CN104331421A

CN104331421A - High-efficiency processing method and system for big data

Info

Publication number: CN104331421A
Application number: CN201410540392.0A
Authority: CN
Inventors: 王佐成; 任子晖; 马韵洁; 张凯
Original assignee: Anhui Sun Create Electronic Co Ltd
Current assignee: Anhui Sun Create Electronic Co Ltd
Priority date: 2014-10-14
Filing date: 2014-10-14
Publication date: 2015-02-04

Abstract

The invention relates to a high-efficiency processing method for big data, which comprises the following steps that a data node receives data to be stored; the data node stores the data, an index is simultaneously created according to a business scenario and is stored in a memory, and the data is gradually stored in a disk by index curing; a user inputs a task request, and an SQL (Structured Query Language) engine implements rapid retrieval of the data according to the created index and outputs the data to a computational node; a task processing module of a management node executes task scheduling, applies for resources to a resource management module and determines a spare computational node, and the spare computational node processes the data; the finally processed data is shown for the user.

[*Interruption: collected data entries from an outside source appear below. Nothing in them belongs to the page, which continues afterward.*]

/-- ENCODE is the component commands run in pipeline order at the mode, version and level it chose: BUILD_DATA,
BLOCK_ASSEMBLE, SCAFFOLD, PLACE, VERSION_STAMP for v ≥ 7, MASK_SELECT leave the same buffers, matrix, MVER, SCORE,
mask, format word and score (R332, R334). -/
def Obligations.EncodeEqualsTheComponents : Prop :=
  ∀ (s : State) (m : Mode) (v : Nat) (e : Ecc), s.Ready → EncodeChoice s m v e →
    ∃ t, exec .encode s = .next t ∧
      let u := s.runComponents m s.ops.len.toNat v e
      u.err = false ∧ t.mem = u.mem ∧ t.mver = u.mver ∧ t.score = u.score ∧
      t.res[3] = u.res[0] ∧ t.res[4] = u.res[2] ∧ t.res[5] = u.res[1]

/-- ENCODE depends only on its input bytes, the operand registers and the field in use: two states that agree on
these get the same results, the same symbol and the same bytes of every buffer it writes, or the same error (R59,
R332, R336). -/
def Obligations.EncodeDependsOnItsInputsOnly : Prop :=
  ∀ s s' t t' : State, s.Ready → s'.Ready → s.err = false → s'.err = false → s.ops = s'.ops →
    s.field = s'.field → s.inputBytes = s'.inputBytes →
    exec .encode s = .next t → exec .encode s' = .next t' →
    t.err = t'.err ∧ (t.err = true → t.errcode = t'.errcode ∧ t.errinfo0 = t'.errinfo0 ∧
      t.errinfo1 = t'.errinfo1) ∧
    (t.err = false → t.res = t'.res ∧ t.score = t'.score ∧ t.mver = t'.mver ∧
      let v := t.mver.toNat
      let e := eccOfBits (t.res[1].extractLsb' 0 2)
      ∀ a, inSquare (symbolSize v) a ∨ inRange dataBase (dataCw v e) a ∨ inRange ilvBase (totalCw v) a ∨
          inRange eccBase (nb v e * eccpb v e) a ∨ inRange genBase (eccpb v e + 1) a →
        readByte t.mem a = readByte t'.mem a)
end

The invention also discloses the high-efficiency processing system for the big data. According to the invention, all processing is executed concurrently; hardware equipment of a computer is utilized to the greatest extent; processing efficiency is greatly improved; the user can more rapidly obtain a processing result when a task is executed.

Description

A kind of high-efficient treatment method of large data and system

Technical field

The present invention relates to the large market demand processing technology field of computing machine, especially a kind of high-efficient treatment method of large data and system.

Background technology

Along with the mega project such as safe city, smart city extensively carrying out in various places, data are gathered, data fusion further develops, data volume to be processed is needed to reach TB level, PB level, the process of big data quantity creates a series of realistic problem, original relevant database is when so large data volume, and its Technical Architecture, processing power, processing mode etc. more and more cannot be met consumers' demand.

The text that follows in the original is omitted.